[Start of Attachment]

/-- R408: while BUSY = 1 a write of an operand register or LUT window word is ignored and sets WR_IGNORED; CTRL and STATUS writes
take effect; CMD writes are dropped; writes of read-only registers are ignored without setting WR_IGNORED. -/
def Obligations.WritesWhileBusy : Prop :=
  ∀ (s : State) (r : Reg) (d : Word), s.reg.busy = true →
    (r ∈ [.srcAddr, .dstAddr, .dim, .rawR, .rawG, .rawB, .weightR, .weightG, .weightB, .brightness, .contrast] ∨
        (∃ j, r = .lutw j) →
      perform (.regWrite r.offset 4 d) s =
        .next { s with reply := .written .ok, reg := { s.reg with wrIgnored := true } }) ∧
    (r = .ctrl → perform (.regWrite r.offset 4 d) s = .next { s with
      reply := .written .ok, reg := { s.reg with ctrlContrastEn := d.getLsbD 0, ctrlIrqEn := d.getLsbD 1 } }) ∧
    (r = .status → perform (.regWrite r.offset 4 d) s =
      .next { s with reply := .written .ok, reg := s.reg.clearFlags d }) ∧
    (r = .cmd → perform (.regWrite r.offset 4 d) s =
      .next { s with reply := .written .ok, reg := { s.reg with cmdDropped := true } }) ∧
    (r ∈ [.id, .statN, .statS1Lo, .statS1Hi, .statQ0, .statQ1, .statQ2, .statQ3, .progress, .faultAddr] →
      perform (.regWrite r.offset 4 d) s = .next { s with reply := .written .ok }) ∧
    (∀ o : BitVec 12, o.toNat % 4 = 0 → Reg.ofOffset o = none →
      perform (.regWrite o 4 d) s = .next { s with reply := .written .ok })

/-- R129: window word j, at offset 0x100 + 4j, packs entries 4j to 4j + 3, the lowest in bits 7 to 0; while BUSY = 0 a read returns
them and a write sets all four and no other entry; while BUSY = 1 the word reads 0 and a write is ignored and sets WR_IGNORED;
after reset the table is the identity. -/
def Obligations.LutWindowPacksFourEntries : Prop :=
  (∀ j : BitVec 6, (Reg.lutw j).offset.toNat = 0x100 + 4 * j.toNat) ∧
  (∀ (g : Regs) (j : BitVec 6) (k : Nat), k < 4 → g.busy = false →
    (g.readReg (.lutw j)).extractLsb' (8 * k) 8 = g.lut.entry (BitVec.ofNat 8 (4 * j.toNat + k))) ∧
  (∀ (s : State) (j : BitVec 6) (d : Word), perform (.regWrite (Reg.lutw j).offset 4 d) s = .next { s with
    reply := .written .ok
    reg := if s.reg.busy then { s.reg with wrIgnored := true } else { s.reg with lut := s.reg.lut.setWindow j d } }) ∧
  (∀ (l : Lut) (j : BitVec 6) (d : Word) (v : Byte),
    (l.setWindow j d).entry v =
      if v.toNat / 4 = j.toNat then d.extractLsb' (8 * (v.toNat % 4)) 8 else l.entry v) ∧
  (∀ (g : Regs) (j : BitVec 6), g.busy = true → g.readReg (.lutw j) = 0#32) ∧
  (∀ v : Byte, State.reset.reg.lut.entry v = v)

/-- R112: where each field of STATUS stands in the word a read returns; R1000, R114, R115: the codes its fields ERR_CODE, PHASE and
STATS hold. -/
def Obligations.StatusWordFields : Prop :=
  (∀ g : Regs,
    (g.readReg .status).getLsbD 0 = g.busy ∧ (g.readReg .status).getLsbD 1 = g.done ∧
    (g.readReg .status).getLsbD 2 = g.err ∧ (g.readReg .status).getLsbD 3 = g.cmdDropped ∧
    (g.readReg .status).getLsbD 4 = g.wrIgnored ∧ (g.readReg .status).extractLsb' 5 3 = 0#3 ∧
    (g.readReg .status).extractLsb' 8 4 = g.errCode.code ∧ (g.readReg .status).extractLsb' 12 4 = g.op ∧
    (g.readReg .status).extractLsb' 16 4 = g.phase.code ∧ (g.readReg .status).extractLsb' 20 2 = g.stats.code ∧
    (g.readReg .status).extractLsb' 22 10 = 0#10) ∧
  (ErrCode.none.code = 0x0#4 ∧ ErrCode.illegalCmd.code = 0x1#4 ∧ ErrCode.badDim.code = 0x2#4 ∧
    ErrCode.badWeights.code = 0x3#4 ∧ ErrCode.addrRange.code = 0x4#4 ∧ ErrCode.overlap.code = 0x5#4 ∧
    ErrCode.noStats.code = 0x6#4 ∧ ErrCode.busError.code = 0x7#4 ∧ ErrCode.contrastFail.code = 0x8#4) ∧
  (Phase.none.code = 0x0#4 ∧ Phase.normalize.code = 0x1#4 ∧ Phase.mix.code = 0x2#4 ∧ Phase.sum.code = 0x3#4 ∧
    Phase.var.code = 0x4#4 ∧ Phase.lutBuild.code = 0x5#4 ∧ Phase.remap.code = 0x6#4) ∧
  (Stats.none.code = 0#2 ∧ Stats.mean.code = 1#2 ∧ Stats.full.code = 2#2)

/-- R112: a STATUS write clears the flags whose bits are 1, ERR_CODE with ERR, and nothing else, while idle or busy. -/
def Obligations.StatusWriteClearsFlags : Prop :=
  ∀ (s : State) (d : Word), ∃ t, perform (.regWrite 0x008#12 4 d) s = .next t ∧
    (t.reg.done = true ↔ s.reg.done = true ∧ d.getLsbD 1 = false) ∧
    (t.reg.err = true ↔ s.reg.err = true ∧ d.getLsbD 2 = false) ∧
    (t.reg.cmdDropped = true ↔ s.reg.cmdDropped = true ∧ d.getLsbD 3 = false) ∧
    (t.reg.wrIgnored = true ↔ s.reg.wrIgnored = true ∧ d.getLsbD 4 = false) ∧
    (d.getLsbD 2 = true → t.reg.errCode = .none) ∧ (d.getLsbD 2 = false → t.reg.errCode = s.reg.errCode) ∧
    t = { s with
      reply := .written .ok
      reg := { s.reg with
        done := t.reg.done, err := t.reg.err, errCode := t.reg.errCode, cmdDropped := t.reg.cmdDropped,
        wrIgnored := t.reg.wrIgnored } }

/-- R111: a CTRL write sets CONTRAST_EN and IRQ_EN even while BUSY = 1, and changes nothing else, CL included; CTRL reads back bits
1 and 0. -/
def Obligations.CtrlWriteActsAlways : Prop :=
  ∀ (s : State) (d : Word), ∃ t, perform (.regWrite 0x004#12 4 d) s = .next t ∧
    t = { s with
      reply := .written .ok, reg := { s.reg with ctrlContrastEn := d.getLsbD 0, ctrlIrqEn := d.getLsbD 1 } } ∧
    t.reg.readReg .ctrl = d &&& 0x3#32

/-- R1010: IRQ is IRQ_EN and (DONE or ERR); an accepted start and a STATUS write of DONE and ERR drop it, an acceptance error and
a completion raise it if IRQ_EN = 1. -/
def Obligations.IrqFollowsDoneAndErr : Prop :=
  (∀ g : Regs, g.irq = true ↔ g.ctrlIrqEn = true ∧ (g.done = true ∨ g.err = true)) ∧
  (∀ (s t : State) (i : Instr), s.reg.busy = false → exec i s = .next t →
    t.reg.irq = (s.reg.ctrlIrqEn && decide (firstFailure i s.reg ≠ .none))) ∧
  (∀ (s t : State), perform (.regWrite 0x008#12 4 0x6#32) s = .next t → t.reg.irq = false) ∧
  (∀ (s t : State), s.reg.busy = true → engineStep s = .next t → t.reg.busy = false → t.reg.irq = s.reg.ctrlIrqEn)

/-! ### Arrival and acceptance -/

/-- R401: a command that arrives while BUSY = 1 is dropped: CMD_DROPPED is set and nothing else changes, whatever the word. -/
def Obligations.CommandDroppedWhileBusy : Prop :=
  ∀ s : State, s.reg.busy = true →
    (∀ i : Instr, exec i s = .next { s with reg := { s.reg with cmdDropped := true } }) ∧
    (∀ c : Word, command c s = .next { s with reg := { s.reg with cmdDropped := true } })

/-- R305: a word with an opcode of 8 or above or a reserved bit set that arrives while BUSY = 0 is recorded as ILLEGAL_CMD, does not
start the engine, and changes no state but STATUS, PROGRESS and FAULT_ADDR; no word but 0 acts as NOP. -/
def Obligations.ReservedWordIsIllegalCmd : Prop :=
  (∀ (s : State) (c : Word), s.reg.busy = false → (8 ≤ c.toNat % 16 ∨ 16 ≤ c.toNat) →
    command c s = .next { s with reg := s.reg.rejected (c.extractLsb' 0 4) .illegalCmd }) ∧
  (∀ c : Word, decode c = .ok .nop ↔ c = 0#32)

/-- R403, with the causes of R1000 and the order of R1001: a command that fails a check is ended with the code of the first check that
fails, in the order ILLEGAL_CMD, NO_STATS, BAD_DIM, BAD_WEIGHTS, ADDR_RANGE, OVERLAP; no other state changes than that of R402, and
the engine takes no step for it. -/
def Obligations.FirstFailingCheckIsReported : Prop :=
  ∀ s : State, s.reg.busy = false →
    (∀ i : Instr, firstFailure i s.reg ≠ .none →
      ∃ t, exec i s = .next t ∧ t = { s with reg := s.reg.rejected (opcodeFor i) (firstFailure i s.reg) } ∧
        engineStep t = .next t) ∧
    (∀ c : Word, wellFormedWord c = false →
      ∃ t, command c s = .next t ∧ t = { s with reg := s.reg.rejected (opcodeOf c) .illegalCmd } ∧ engineStep t = .next t)

/-- R402, R404: a command that passes its checks starts: BUSY is set, the old record is cleared, OP and PHASE are the command's, the
start actions of its first phase run, and nothing else changes; no memory is accessed. -/
def Obligations.PassingCommandStarts : Prop :=
  ∀ (s : State) (i : Instr), s.reg.busy = false → firstFailure i s.reg = .none → exec i s = .next (s.started i)

/-- R1002, R141, R140: the frame of a command's arrival, in every state: no memory, no operand register, no weight, no table entry
changes; S1 and STAT_N change only for SUM, Q and STATS only for SUM and VAR, CL only for RUN. -/
def Obligations.ArrivalFrame : Prop :=
  ∀ (s t : State) (i : Instr), exec i s = .next t →
    t.plat = s.plat ∧ t.inputs = s.inputs ∧ t.reply = s.reply ∧
    t.reg.src = s.reg.src ∧ t.reg.dst = s.reg.dst ∧ t.reg.width = s.reg.width ∧ t.reg.height = s.reg.height ∧
    t.reg.rawR = s.reg.rawR ∧ t.reg.rawG = s.reg.rawG ∧ t.reg.rawB = s.reg.rawB ∧
    t.reg.wR = s.reg.wR ∧ t.reg.wG = s.reg.wG ∧ t.reg.wB = s.reg.wB ∧
    t.reg.brBits = s.reg.brBits ∧ t.reg.cBits = s.reg.cBits ∧ t.reg.lut = s.reg.lut ∧
    t.reg.ctrlContrastEn = s.reg.ctrlContrastEn ∧ t.reg.ctrlIrqEn = s.reg.ctrlIrqEn ∧
    t.reg.wrIgnored = s.reg.wrIgnored ∧ (s.reg.busy = false → t.reg.cmdDropped = s.reg.cmdDropped) ∧
    (i ≠ .sum → t.reg.statN = s.reg.statN ∧ t.reg.s1 = s.reg.s1) ∧
    (i ≠ .sum ∧ i ≠ .var → t.reg.q = s.reg.q ∧ t.reg.stats = s.reg.stats) ∧
    (i ≠ .run → t.reg.cl = s.reg.cl)

/-! ### What each command does, from its arrival to its end -/

/-- R410: NOP starts, takes one engine step that does nothing, and completes with PROGRESS = 1. -/
def Obligations.NopCompletes : Prop :=
  ∀ s : State, s.reg.busy = false →
    exec .nop s = .next (s.started .nop) ∧
    engineRun 1 (s.started .nop) = .next { s with
      reg := { s.reg.started .nop with busy := false, done := true, progress := 1#32 }, plat := s.plat.settle }

/-- R510, R503: NORMALIZE starts if the raw weights do not sum to 0, takes one engine step, leaves the normalised weights in
WEIGHT_R, WEIGHT_G and WEIGHT_B, and completes. -/
def Obligations.NormalizeCompletes : Prop :=
  ∀ s : State, s.reg.busy = false → s.reg.rawSum ≠ 0 →
    exec .normalize s = .next (s.started .normalize) ∧
    ∃ u, engineRun 1 (s.started .normalize) = .next u ∧
      u = { s with
        plat := s.plat.settle
        reg := { s.reg.started .normalize with
          busy := false, done := true, progress := 1#32, wR := u.reg.wR, wG := u.reg.wG, wB := u.reg.wB } } ∧
      u.reg.wR.toNat = s.reg.weight .red ∧ u.reg.wG.toNat = s.reg.weight .green ∧ u.reg.wB.toNat = s.reg.weight .blue

/-- R603, R204: MIX starts if its checks pass; in N engine steps it writes to byte i of the destination region the clamped and
brightness-adjusted gray of pixel i, changes no other byte and no register beyond the lifecycle's, and completes. -/
def Obligations.MixCompletes : Prop :=
  ∀ s : State, s.reg.busy = false → firstFailure .mix s.reg = .none → s.plat.mem.wf →
    s.plat.grants .read s.reg.src.toNat (3 * s.reg.pixels) → s.plat.grants .write s.reg.dst.toNat s.reg.pixels →
    exec .mix s = .next (s.started .mix) ∧
    ∃ u, engineRun s.reg.pixels (s.started .mix) = .next u ∧
      u.reg = { s.reg.started .mix with busy := false, done := true, progress := BitVec.ofNat 32 s.reg.pixels } ∧
      (∀ i, i < s.reg.pixels → u.plat.mem.regionByte s.reg.dst.toNat i = s.reg.mixOutput s.plat.mem i) ∧
      (∀ a : Word, inRegion s.reg.dst.toNat s.reg.pixels a.toNat = false → u.plat.mem.read a = s.plat.mem.read a) ∧
      u.inputs = s.inputs ∧ u.reply = s.reply

/-- R710: SUM starts if its checks pass; in N engine steps it leaves S1 the sum of the destination bytes, STAT_N = N, Q = 0 and
STATS = 1, writes no memory, and completes. -/
def Obligations.SumCompletes : Prop :=
  ∀ s : State, s.reg.busy = false → firstFailure .sum s.reg = .none →
    s.plat.grants .read s.reg.dst.toNat s.reg.pixels →
    exec .sum s = .next (s.started .sum) ∧
    ∃ u, engineRun s.reg.pixels (s.started .sum) = .next u ∧
      u = { s with
        plat := u.plat
        reg := { s.reg.started .sum with
          busy := false, done := true, progress := BitVec.ofNat 32 s.reg.pixels, stats := .mean, s1 := u.reg.s1 } } ∧
      u.reg.s1.toNat = s.plat.mem.sampleSum s.reg.dst.toNat s.reg.pixels ∧
      u.reg.statN.toNat = s.reg.pixels ∧ u.reg.q = 0#128 ∧ u.plat.mem = s.plat.mem

/-- R720, R701: VAR starts if its checks pass; in STAT_N engine steps it leaves Q the sum of (STAT_N·v - S1)^2 over the first STAT_N
destination bytes and STATS = 2, writes no memory, changes neither STAT_N nor S1, and completes. -/
def Obligations.VarCompletes : Prop :=
  ∀ s : State, s.reg.busy = false → firstFailure .var s.reg = .none → s.reg.StatsOk →
    s.plat.grants .read s.reg.dst.toNat s.reg.statN.toNat →
    exec .var s = .next (s.started .var) ∧
    ∃ u, engineRun s.reg.statN.toNat (s.started .var) = .next u ∧
      u = { s with
        plat := u.plat
        reg := { s.reg.started .var with
          busy := false, done := true, progress := s.reg.statN, stats := .full, q := u.reg.q } } ∧
      u.reg.q.toNat =
        s.plat.mem.deviationSum s.reg.dst.toNat s.reg.statN.toNat s.reg.statN.toNat s.reg.s1.toNat ∧
      u.plat.mem = s.plat.mem

/-- R810: LUT_BUILD starts if STATS = 2; in 256 engine steps it sets every table entry v to L(v) of the statistics registers and
CONTRAST, changes no other register beyond the lifecycle's and nothing of the platform, and completes. -/
def Obligations.LutBuildCompletes : Prop :=
  ∀ s : State, s.reg.busy = false → s.reg.stats = .full →
    exec .lutBuild s = .next (s.started .lutBuild) ∧
    ∃ u, engineRun 256 (s.started .lutBuild) = .next u ∧
      u = { s with
        plat := s.plat.settle
        reg := { s.reg.started .lutBuild with busy := false, done := true, progress := 256#32, lut := u.reg.lut } } ∧
      ∀ v : Byte, u.reg.lut.entry v = BitVec.ofNat 8
        (contrastEntry s.reg.statN.toNat s.reg.s1.toNat s.reg.q.toNat s.reg.contrast v.toNat)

[End of Attachment]

■ **Work task**
All lines in the data above from the one with "the command's, the" through the one with "no table entry" must be repeated exactly, and no others.

■ **Answer section**
/-- R402, R404: a command that passes its checks starts: BUSY is set, the old record is cleared, OP and PHASE are the command's, the
start actions of its first phase run, and nothing else changes; no memory is accessed. -/
def Obligations.PassingCommandStarts : Prop :=
  ∀ (s : State) (i : Instr), s.reg.busy = false → firstFailure i s.reg = .none → exec i s = .next (s.started i)

/-- R1002, R141, R140: the frame of a command's arrival, in every state: no memory, no operand register, no weight, no table entry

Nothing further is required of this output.